Leonor, mi amada, no sabes cómo siento dentro de mí tu llamada; cómo anhelo estar junto a ti tras estos dos años largos de cautividad. No sabes cuán grande es la ilusión de verte de nuevo, de besar tus manos, tu cara, tu boca… No sabes cuán grande es mi deseo, aunque imagino que idénticos sentimientos te embargan también en estos momentos para recuperar este tiempo perdido.

No es ningún capricho no retornar ya a ti. Sé que el rey Juan aún no ha hecho llegar a mis captores la parte de mi rescate que te prometió cuando fuiste a implorar su ayuda. El canje de los caballeros portugueses cautivos en Castilla a cambio de mi persona no fue aceptado, pero tampoco fue enviado el dinero. Por eso, Leonor de mi vida, he de ver al rey Juan para pedirle, para suplicarle, que cuanto antes cumpla su compromiso y podamos tener a Fernán entre nosotros.

Sé que tú tampoco gozarás de nuestro reencuentro mientras Fernán esté encerrado en la prisión en la que me he encontrado hasta ahora. Sé que, por él, me esperarás hasta que dé fin a este asunto. Ten la esperanza de que estaré contigo enseguida. Te prometo que, una vez concluido, galoparé día y noche para no hacerte esperar ni un minuto más de lo preciso.

Leonor, mi querida mujer, abraza a nuestros hijos y transmíteles que mi mayor deseo es volver a sentir sus brazos alrededor de mí, pero que no querría ver sus ojos de reproche por haber dejado atrás a su hermano mayor.

Leonor, mi dulce amor, mi corazón ansía descansar en ti. Cuento cada uno de mis latidos y me pregunto cuántos me faltan por sentir, para sentirnos los dos juntos como antes.
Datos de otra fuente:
/-- The resident reach of a slot of a row. -/
def State.reach? (s : State) (row slot : Nat) : Option Reach :=
  s.reaches.find? (fun r => r.row == row && r.slot == slot && r.resident)

/-- Change the resident reach of a slot of a row. -/
def State.modReach (s : State) (row slot : Nat) (f : Reach → Reach) : State :=
  { s with reaches := s.reaches.map (fun r => if r.row == row && r.slot == slot && r.resident then f r else r) }

def Reach.ctb? (r : Reach) (col : Nat) : Option Ctb := look r.ctbs col

def Reach.modCtb (r : Reach) (col : Nat) (f : Ctb → Ctb) : Reach :=
  match look r.ctbs col with
  | some c => { r with ctbs := bindAt r.ctbs col (f c) }
  | none => r

def Ctb.group? (c : Ctb) (g : Nat) : Option Group := c.groups[g]?

def Ctb.modGroup (c : Ctb) (g : Nat) (f : Group → Group) : Ctb := { c with groups := c.groups.modify g f }

def State.ctb? (s : State) (row slot col : Nat) : Option Ctb := (s.reach? row slot).bind (·.ctb? col)

def State.modCtb (s : State) (row slot col : Nat) (f : Ctb → Ctb) : State :=
  s.modReach row slot (fun r => r.modCtb col f)

def State.modGroup (s : State) (row slot col g : Nat) (f : Group → Group) : State :=
  s.modCtb row slot col (fun c => c.modGroup g f)

def State.launch? (s : State) (id : Nat) : Option Launch := s.launches.find? (fun l => l.id == id)

def State.modLaunch (s : State) (id : Nat) (f : Launch → Launch) : State :=
  { s with launches := s.launches.map (fun l => if l.id == id then f l else l) }

/-! ### The executing position -/

/-- Everything the executing position stands in. -/
structure Here where
  cur    : Cur
  reach  : Reach
  rg     : RGroup
  ctb    : Ctb
  grp    : Group
  launch : Launch
  deriving DecidableEq, Repr

/-- The reach group whose registers a position uses: the hold's copy in a handler (15 R397). -/
def Reach.rgOf (r : Reach) (grp : Nat) (handler : Bool) : Option RGroup :=
  if handler then r.hold.map (·.rg) else r.rgs[grp]?

/-- The executing position, when there is one. -/
def State.here (s : State) : Option Here :=
  match s.cur with
  | none => none
  | some c =>
    match s.reach? c.row c.slot with
    | none => none
    | some r =>
      match r.ctb? c.col, r.rgOf c.grp c.handler, s.launch? r.launch with
      | some b, some rg, some l =>
        match b.group? c.grp with
        | some g => some { cur := c, reach := r, rg := rg, ctb := b, grp := g, launch := l }
        | none => none
      | _, _, _ => none

/-- The core of the executing position. -/
def Here.q (h : Here) : Nat := coreIx h.cur.row h.cur.col

/-- Change the executing group on its core. -/
def State.modG (s : State) (h : Here) (f : Group → Group) : State :=
  s.modGroup h.cur.row h.cur.slot h.cur.col h.cur.grp f

/-- Change the executing CTB. -/
def State.modC (s : State) (h : Here) (f : Ctb → Ctb) : State :=
  s.modCtb h.cur.row h.cur.slot h.cur.col f

/-- Change the registers of the executing position at the headland (15 R397: a solo handler's own copy). -/
def State.modRG (s : State) (h : Here) (f : RGroup → RGroup) : State :=
  s.modReach h.cur.row h.cur.slot (fun r =>
    if h.cur.handler then { r with hold := r.hold.map (fun x => { x with rg := f x.rg }) }
    else { r with rgs := r.rgs.modify h.cur.grp f })

/-- A uniform register of the executing position. -/
def Here.k (h : Here) (n : BitVec 6) : DWord := h.rg.k.getD n.toNat 0

/-- Write a uniform register (class K, 02 R51; 04 R127). -/
def State.setK (s : State) (h : Here) (n : BitVec 6) (v : DWord) : State :=
  s.modRG h (fun rg => { rg with k := rg.k.set n.toNat v })

/-- The lanes that are active (02 R55). -/
def Group.active (g : Group) : Word := g.div &&& g.prd &&& g.present

/-- The lane mask that a mask source names: index 0 is the present-lane mask (02 R47). -/
def Group.mask (g : Group) (n : BitVec 4) : Word := if n = 0 then g.present else g.m.getD n.toNat 0

/-- Supervisor mode (02 R56): in a handler, and throughout a launch with the supervisor attribute. -/
def Here.super (h : Here) : Bool := h.cur.handler || h.launch.record.super

/-- A valid debug right (15 R410). -/
def State.debugRight (s : State) (l : Launch) : Bool := l.record.debug != 0 && l.record.debug == s.regs.dbgtok

/-! ### Time (00 R7, R8; 10 R282) -/

/-- The tide of beat `b` of a timeline that began at tide `t0` (10 R282). -/
def planTide (t0 b : Nat) : Nat := t0 + 8192 * (b / 7936) + b % 7936

/-- Beats of a rotation frame at run length `2^e` (01 Table 1.4). -/
def frameBeats (e : Nat) : Nat := 512 * 2 ^ e

/-- The planned tide of run index `j` of the current frame of a reach on column `col` (10 R282). -/
def plannedAt (r : Reach) (l : Launch) (col j : Nat) : Nat :=
  planTide (l.effective.getD 0)
    (frameBeats l.record.runExp * r.frames + 32 * 2 ^ l.record.runExp * r.slot + 32 * j + 16 * col +
      16 * l.record.rowoff * r.row)

/-- The planned tide of the executing position (02 Table 2.24). A handler's positions take the planned tide of the run
index of the stop (notes/assumptions/17). -/
def Here.planned (h : Here) : Nat :=
  let j := if h.cur.handler then (h.reach.hold.map (·.j)).getD 0 else h.rg.idx
  plannedAt h.reach h.launch h.cur.col j

/-- The planned tide of the executing position at column 0 (03 R121). -/
def Here.planned0 (h : Here) : Nat :=
  let j := if h.cur.handler then (h.reach.hold.map (·.j)).getD 0 else h.rg.idx
  plannedAt h.reach h.launch 0 j

/-- Frame offset of a tide (00 R8). -/
def frameOff (t : Nat) : Nat := t % 8192

/-- Beats of slack water that have passed at a schedule tide (10 R283, R285). -/
def slackGone (t : Nat) : Nat := frameOff t - 7936

/-- The first tide with frame offset 0 at or after `t`. -/
def frameCeil (t : Nat) : Nat := 8192 * ((t + 8191) / 8192)

/-- `n` working tides after `t` (03 R99): slack water is not counted. -/
def workAfter (t n : Nat) : Nat :=
  let off := frameOff t
  let b := if off < 7936 then off else 7936
  let e := b + n
  8192 * (t / 8192) + 8192 * (e / 7936) + e % 7936

/-- Place a task: after every task of an earlier tide, or of the same tide and no higher class. -/
def insertEvent (e : Event) : List Event → List Event
  | [] => [e]
  | x :: l => if e.tide < x.tide ∨ (e.tide = x.tide ∧ e.cls < x.cls) then e :: x :: l else x :: insertEvent e l

/-- Classes of tasks at one tide: landings and engines first, then the scheduler, then visits. -/
def State.schedule (s : State) (tide cls : Nat) (t : Task) : State :=
  { s with agenda := insertEvent { tide := tide, cls := cls, task := t } s.agenda }

/-- A step of the device due at a tide, not before now. -/
def State.later (s : State) (tide cls : Nat) (i : Instr) : State :=
  s.schedule (max tide s.time) cls (.op i)

/-- A free Boolean (notes/assumptions/8). -/
def State.freeBool (s : State) : Bool × State := (Config.takesNew s.free, { s with free := s.free + 1 })

def State.report (s : State) (o : Out) : State := { s with out := s.out ++ [o] }

/-- A view's entry for all that an engine wrote under a number. -/
def Seen.of (wid : Nat) : Seen where
  by_ := .engine wid
  upto := none
  within := []
  own := false

/-- A write also stands over what an earlier engine write replaced (07 R215, 12 R332). -/
def patchFresh (a : Nat) (bs : List Byte) (f : Fresh) : Fresh :=
  let old := toBytes 8 f.old.toNat
  { f with old := BitVec.ofNat 64 (ofBytes ((List.range 8).map (fun i =>
      let b := f.addr + i
      if a ≤ b ∧ b < a + bs.length then bs.getD (b - a) 0 else old.getD i 0))) }

/-! ### Vector registers (02 R57 to R62) -/

def Group.vreg? (g : Group) (n : Nat) : Option VReg := g.vregs.find? (fun v => v.name == n)

/-- A name that reads without REG_UNDEF (02 R62). -/
def Group.written (g : Group) (n : Nat) : Bool :=
  match g.vreg? n with
  | some v => v.written
  | none => false

/-- Lane `k` of a name; an unwritten name reads 0. -/
def Group.vlane (g : Group) (n k : Nat) : Word :=
  match g.vreg? n with
  | some v => if v.written then v.val.getD k 0 else 0
  | none => 0

/-- Rows the group holds (02 R59). -/
def Group.footprint (g : Group) : Nat := g.vregs.length + (g.pend.map (·.rows)).sum

/-- The rows the group may hold (02 R59). -/
def Here.limit (h : Here) : Nat := h.launch.record.budget + h.grp.granted

/-- The names a pending result writes. -/
def Pending.names (p : Pending) : List Nat :=
  match p.reg with
  | none => []
  | some n => if p.w64 then [n, n + 1] else [n]

/-- Whether a pending result still writes a name. -/
def Pending.live (p : Pending) (n : Nat) : Bool := p.names.contains n && !p.dead.contains n

/-- Insert a row, names rising. -/
def insertReg (v : VReg) : List VReg → List VReg
  | [] => [v]
  | x :: l => if v.name < x.name then v :: x :: l else if v.name = x.name then v :: l else x :: insertReg v l

/-- Allocate a row of zeros to a name that has none (02 R57, R58). -/
def Group.alloc (g : Group) (n : Nat) : Group :=
  match g.vreg? n with
  | some _ => g
  | none => { g with vregs := insertReg { name := n, written := false, val := List.replicate 32 0 } g.vregs }

/-- The greatest landing position among pending results that write a name. -/
def lastDue (ps : List Pending) (n : Nat) : Option Nat :=
  ps.foldl (fun acc p => if p.live n then some (max p.due (acc.getD 0)) else acc) none

/-- Mark a freed name in the pending results that write it: they land into nothing, and the last of them holds the row
until it lands (02 R61). -/
def killPend (n : Nat) (due : Nat) : List Pending → List Pending
  | [] => []
  | p :: ps =>
    if p.live n then
      let here := p.due == due && !(ps.any (fun x => x.live n && x.due == due))
      { p with dead := n :: p.dead, rows := p.rows + (if here then 1 else 0) } :: killPend n due ps
    else p :: killPend n due ps

/-- Free a name (02 R60, R61). -/
def Group.free (g : Group) (n : Nat) : Group :=
  let g1 := { g with vregs := g.vregs.filter (fun v => v.name != n) }
  match lastDue g.pend n with
  | none => g1
  | some d => { g1 with pend := killPend n d g.pend }

/-- The names among `ns` whose row a last read returns at once. -/
def Group.freedRows (g : Group) (ns : List Nat) : Nat :=
  (ns.filter (fun n => (g.vreg? n).isSome && (lastDue g.pend n).isNone)).length

/-- Write the lanes of a mask in a name that has a row. -/
def writeReg (n : Nat) (lanes : Word) (vals : List Word) (vs : List VReg) : List VReg :=
  vs.map (fun v =>
    if v.name == n then
      { v with written := true,
               val := mkLanes (fun k => if bit lanes k then laneOf vals k else laneOf v.val k) }
    else v)

/-- Write a latch in the lanes of a mask (02 R63). -/
def writeLatch (l : Latch) (lanes : Word) (vals : List DWord) : Latch :=
  { val := mkLanes (fun k => if bit lanes k then laneOf vals k else laneOf l.val k), valid := l.valid ||| lanes }

/-- A result lands (02 R52, R61, R63, R64): its live names take it; its latch too when the run of its issue goes on. -/
def Group.landOne (g : Group) (run : Nat) (p : Pending) : Group :=
  let v1 := p.names.foldl (fun vs n =>
    if p.dead.contains n then vs
    else writeReg n p.lanes (p.vals.map (fun x => if some n == p.reg then lo32 x else hi32 x)) vs) g.vregs
  let l1 := match p.latch with
    | some n => if p.run == run then modAt g.latch n (fun l => writeLatch l p.lanes p.vals) else g.latch
    | none => g.latch
  { g with vregs := v1, latch := l1, iflags := g.iflags ||| p.flags
           seen := match p.see with
             | some w => { Seen.of w with own := true } :: g.seen
             | none => g.seen
           pseen := match p.see with
             | some w => g.pseen.modify 3 (fun l => Seen.of w :: l)
             | none => g.pseen }

/-- Results due at position `pos` land, in program order (02 R66, R68); the word of an `mstat` not before its item (08
R273). -/
def Group.land (g : Group) (run pos : Nat) : Group :=
  let now := g.pend.filter (fun p => p.due ≤ pos ∧ p.item = 0)
  let rest := g.pend.filter (fun p => ¬ (p.due ≤ pos ∧ p.item = 0))
  { (now.foldl (fun g p => g.landOne run p) g) with pend := rest }

/-- Pending results in the order of their landings. -/
def insertPend (p : Pending) : List Pending → List Pending
  | [] => [p]
  | x :: l => if p.due < x.due then p :: x :: l else x :: insertPend p l

/-- Every result in flight lands, but for those that wait for an engine item (02 R69). A latch takes it when its landing
`due < lim` lies in the run (02 R64, 15 R401). -/
def Group.landAll (g : Group) (run lim : Nat) : Group :=
  { (((g.pend.filter (fun p => p.item = 0)).foldl (fun l p => insertPend p l) []).foldl
      (fun g p => g.landOne run (if p.due < lim then p else { p with latch := none })) g) with
    pend := g.pend.filter (fun p => p.item ≠ 0) }

/-- Every latch becomes invalid (02 R64). -/
def Group.dropLatches (g : Group) : Group := { g with latch := g.latch.map (fun l => { l with valid := 0 }) }

/-- The names of a destination (02 R51, R52). -/
def dstNames (d : Dst) (w64 : Bool) : List Nat :=
  match d with
  | .latch _ => []
  | .reg n _ => if w64 then [n.toNat, n.toNat + 1] else [n.toNat]

def dstLatch : Dst → Nat
  | .reg _ l => l.toNat
  | .latch l => l.toNat

def dstReg : Dst → Option Nat
  | .reg n _ => some n.toNat
  | .latch _ => none

/-- Put (02 Table 2.24): the results of some lanes are in flight to a destination, landing `n` positions on, with the
flags that land with them. An instruction in which no lane ran still allocates the rows of its destination register, which is
written from its landing on (notes/assumptions/32: DESIGN CHOICE; 02 R85 calls Put for active lanes only, and R57 to R60 do not
say). -/
def State.put (s : State) (h : Here) (d : Dst) (w64 : Bool) (n : Nat) (lanes : Word) (vals : List DWord)
    (flags : Word) : State :=
  if lanes = 0 ∧ (dstReg d) = none then s else
  s.modG h (fun g =>
    let g1 := (dstNames d w64).foldl (fun g n => g.alloc n) g
    { g1 with pend := g1.pend ++ [{ due := h.rg.pos + n, run := h.reach.run, reg := (dstReg d), w64 := w64,
                                    latch := some (dstLatch d), lanes := lanes, vals := vals, dead := [], rows := 0,
                                    flags := flags, see := none, item := 0 }] })

/-! ### Faults -/

/-- Codes of 15 Table 15.1. -/
def cIllegalEncoding : Nat := 0x01
def cIllegalOpcode : Nat := 0x02
def cIllegalOperand : Nat := 0x03
def cPrivilege : Nat := 0x04
def cFetchStraddle : Nat := 0x05
def cSealed : Nat := 0x06
def cRegBound : Nat := 0x08
def cRegUndef : Nat := 0x09
def cRegQuota : Nat := 0x0A
def cLatchLost : Nat := 0x0B
def cMisalign : Nat := 0x10
def cAperture : Nat := 0x11
def cMapMiss : Nat := 0x12
def cAccess : Nat := 0x13
def cScratchLost : Nat := 0x14
def cLaneStoreBound : Nat := 0x15
def cMissedPromise : Nat := 0x18
def cStream : Nat := 0x1A
def cSound : Nat := 0x1C
def cMatrix : Nat := 0x1D
def cBeacon : Nat := 0x20
def cSoftware : Nat := 0x21
def cStep : Nat := 0x22
def cDouble : Nat := 0x28

/-- The run index in execution. -/
def State.runIx (s : State) : Nat := (s.issue.map (fun i => i.j)).getD 0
Leonor, mi dulce vida, espérame; no tardaré, pronto estaré contigo.

Puse un beso en el pergamino de esta carta, la cerré, la lacré y se la entregué al correo que me proporcionó el alcaide.

—¿Sabes dónde se encuentra el valle de Ayala, en Álava?
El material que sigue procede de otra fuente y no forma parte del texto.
/-- How many items of a queue are done by a tide: the served prefix (08 R253). -/
def doneCount (now : Nat) : List Item → Nat
  | [] => 0
  | i :: is =>
    let r := doneCount now is
    if r = 0 then (if i.sched ∧ i.doneAt ≤ now then 1 else 0) else r + 1

/-- Every queued item completes, as a trap and a save ask (08 R257, R276). -/
def State.completeItems (s : State) (row slot col : Nat) : State :=
  s.runItems row slot col ((s.core (coreIx row col)).mx.queue slot).items.length

/-- ENGINE_ITEM_DONE (08 R256): the items of a slot of a core that are done by now take effect, in queue order; those of a
reach that is being switched out up to its step boundary (R276). -/
def execEngineItemDone (q slot : Nat) (s : State) : Out1 :=
  let row := q / 16
  let col := q % 16
  let is := ((s.core q).mx.queue slot).items
  let stop := (s.reach? row slot).bind (fun r => if r.leaving then stopsAt r.asked is else none)
  .next (s.runItems row slot col (min (doneCount s.time is) (stop.getD is.length)))

/-- The timeline of a slot's queue stands where it stood at the stop (08 R257). -/
def Matrix.holdQueue (m : Matrix) (slot : Nat) : Matrix :=
  let x := m.queue slot
  if x.held.isSome then m else m.setQueue slot { x with held := some (x.t, x.fillEnd) }

/-- It goes on from there after the hold. -/
def Matrix.resumeQueue (m : Matrix) (slot : Nat) : Matrix :=
  let x := m.queue slot
  match x.held with
  | none => m
  | some (t, f) => m.setQueue slot { x with t := t, fillEnd := f, held := none }

/-! ### Instructions -/

/-- The end of a matrix instruction's checks: the fault, or what `ok` does, and the position is complete. -/
def State.matrixDo (s : State) (h : Here) (checks : List (Nat × Bool)) (ok : State) : State :=
  match firstDetail checks with
  | some d => s.matrixFault h d
  | none => ok.complete h

/-- `mls` (08 R262). -/
def State.loadPlane (s : State) (h : Here) (sp : Bool) (slot : BitVec 3) (a md : DWord) (six : BitVec 8) : State :=
  let d := h.fmt slot
  let sl := slotOf d
  let scl := sl.scl + 256 * six.toNat
  let two := sl.scale == 2
  s.matrixDo h (s.planeChecks h ++
    [(4, d == 0), (5, !fillSlotOk d sp),
     (0x0A, h.rangeBad (sharedOff a) 16384 256 || (sp && h.rangeBad (sharedOff md) 2048 256) ||
      (two && h.rangeBad scl 256 1))])
    (s.queueItem h (.fill sp d (h.phys (sharedOff a)) (h.phys (sharedOff md)) (if two then some (h.phys scl) else none)) 0)

/-- 08 R262. -/
def execMls (slot : BitVec 3) (a : BitVec 6) (six : BitVec 8) (s : State) : Out1 :=
  s.withHere (fun h => s.loadPlane h false slot (h.k a) 0 six)
/-- 08 R262. -/
def execMlsSp (slot : BitVec 3) (a b : BitVec 6) (six : BitVec 8) (s : State) : Out1 :=
  s.withHere (fun h => s.loadPlane h true slot (h.k a) (h.k b) six)

/-- 08 R263. -/
def execMswap (s : State) : Out1 :=
  s.withHere (fun h => s.matrixDo h (s.planeChecks h) (s.queueItem h .swap 1))

/-- A tile that the slot may not use (08 Table 8.6 detail 0x08). -/
def Here.tileBad (h : Here) (n : Nat) : Bool := decide (15 < n) || !h.accmask.getLsbD n

/-- A tag that conflicts with a form (detail 0x09). -/
def tagBad (t : Tag) (form : MmForm) : Bool :=
  match form with
  | .int _ _ => t == .fp
  | _ => t == .int

/-- The stream checks and the row slices, after detail 0x09 (08 R261): a fault, or `ok`. -/
def State.sliceChecks (s : State) (h : Here) (sd : BitVec 4) (d : Stream) (len : Nat) (ok : State) : State :=
  if h.shapeBad sd then s.raise h cStream (sd.setWidth 64)
  else
    match h.sliceBad d len with
    | some k => s.raiseTl h cMatrix 0x0A k
    | none => ok.complete h

/-- One group's part of a fused item. -/
def Here.part (h : Here) (view : List Seen) (d : Stream) (form : MmForm) (sat : Bool) (tile : Nat) (aslot : DWord) (signed : Bool)
    (mult : BitVec 9) : Part where
  grp := h.cur.grp
  pos := h.rg.pos
  rows := h.rowsOf d
  offs := h.sliceOffs d
  form := form
  sat := sat
  tile := tile
  aslot := aslot
  signed := signed
  mult := mult
  pc := h.cur.pc
  ilen := h.cur.ilen
  view := view

/-- 08 R264. -/
def execMmq (form : MmForm) (sat : Bool) (slot : BitVec 3) (sd : BitVec 4) (tile : BitVec 4) (s : State) : Out1 :=
  s.withHere (fun h =>
    let lg := (s.core h.q).mx.logical h.cur.slot
    let d := h.fmt slot
    let mix := lg.active.bind (fun p => mixOf form d p.1 p.2)
    match firstDetail (s.planeChecks h ++
      [(4, d == 0), (6, lg.active.isSome && mix.isNone), (7, lg.active.isNone), (8, h.tileBad tile.toNat),
       (9, tagBad (lg.tags.getD tile.toNat .any) form)]) with
    | some x => s.matrixFault h x
    | none =>
      let st := h.grp.stream sd
      let w := (mix.map (·.w)).getD 1
      let p := h.part (s.itemView h) st form sat tile.toNat d false 0
      s.sliceChecks h sd st (256 * w)
        ((s.fuse h (fun o => match o with
          | .pass ps => some (.pass (ps ++ [p]))
          | _ => none) (.pass [p]) w).advance h [sd]))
—Creo que sí, mi señor. En la ruta de la lana que sale de los mercados de Medina de Campo para embarcarla en el puerto de Bilbao, en el mar de Vizcaya.

—¿Ya has hecho tú esa ruta que pareces conocer tan bien?

—No, mi señor, pero mi padre, que también ha sido correo, la hizo a menudo y me la ha contado tantas veces que creo que sabría llegar con los ojos cerrados.

—Pues si es así, te encomiendo que cabalgues sin cesar hasta llegar a Quejana, la casa principal del valle de Ayala. Aquí tienes estas notas y este croquis que te vendrán bien para no perderte. ¿Las entenderás?

El correo examinó cuidadosamente las notas y, tras pedirme un par de aclaraciones, las guardó en un gran bolsón junto a la carta para mi esposa. Unas horas más tarde, con no menor velocidad, salí también hacia la corte, pues ansiaba encontrarme cuanto antes con el rey Juan.

Mi llegada a la corte originó un gran revuelo. En cuanto fue anunciada mi presencia al rey, este ordenó que se me llevara inmediatamente a su presencia y, cuando aparecí en el umbral de la puerta, se apresuró a venir hacia mí con los brazos abiertos.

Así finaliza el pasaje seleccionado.